4. И сидящему царевичу тот высший из муни[397] сказал, словно испивая его глазами, полными глубокого почтения:
5. «Знаю, почтенный, что ты ушел из дома, разорвав узы привязанности, как опьяненный слон свои веревки.
6. Во всех отношениях ум тверд и исполнен мудрости у тебя — того, кто пришел сюда, отбросив процветание, как ядовитую лиану.
7. Нет чуда в том, что в лес приходят старые цари, уже передав детям сладость [владычества], как остатки своей трапезы.
8. Но что ты еще в молодости, не вкусив [этой] сладости, пришел сюда, [весь еще] стоя на пастбище наслаждений, — вот что мне кажется чудом.
9. Потому ты — достойнейший сосуд для вмещения этой высшей дхармы. Пересеки же быстро море страданий, встав на плот знания.

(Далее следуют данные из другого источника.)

-- ==== Sys2Proof/Machine/Operands.lean ====
section
/-! DEFINITION. The one operand form, register plus signed nine-bit byte offset (spec/30_encoding.md R59, spec/40_cache.md R76), and
general register reads (spec/10_state.md R10, R11). No instruction writes a general register. -/

namespace Sys2Proof.Machine

/-- `x[i]`; `x[0]` reads as zero (R11). -/
def State.reg (s : State) (i : BitVec 5) : Word := if i = 0#5 then 0#32 else s.x[i.toNat]

/-- `sext_XLEN` of the offset field (R59). -/
def offsetWord (offset : Int) : Word := BitVec.ofInt 32 offset

/-- `va := x[rs] + offset`, modulo 2^32 (R76). -/
def State.effectiveAddress (s : State) (rs : BitVec 5) (offset : Int) : Word := s.reg rs + offsetWord offset

end Sys2Proof.Machine
end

10. Хотя шастра и преподается только со временем — когда выяснены [качества] ученика, мне, [видящему] твою глубину и решительность, испытывать тебя не нужно».
11. Услышав, что сказал Арада, тот бык среди людей[398], в высшей степени удовлетворенный, ответил так:
12. «Хотя господин и бесстрастен, он в высшей степени приветлив, и потому, даже [еще] не достигнув своей цели, я уже сейчас как бы достиг ее.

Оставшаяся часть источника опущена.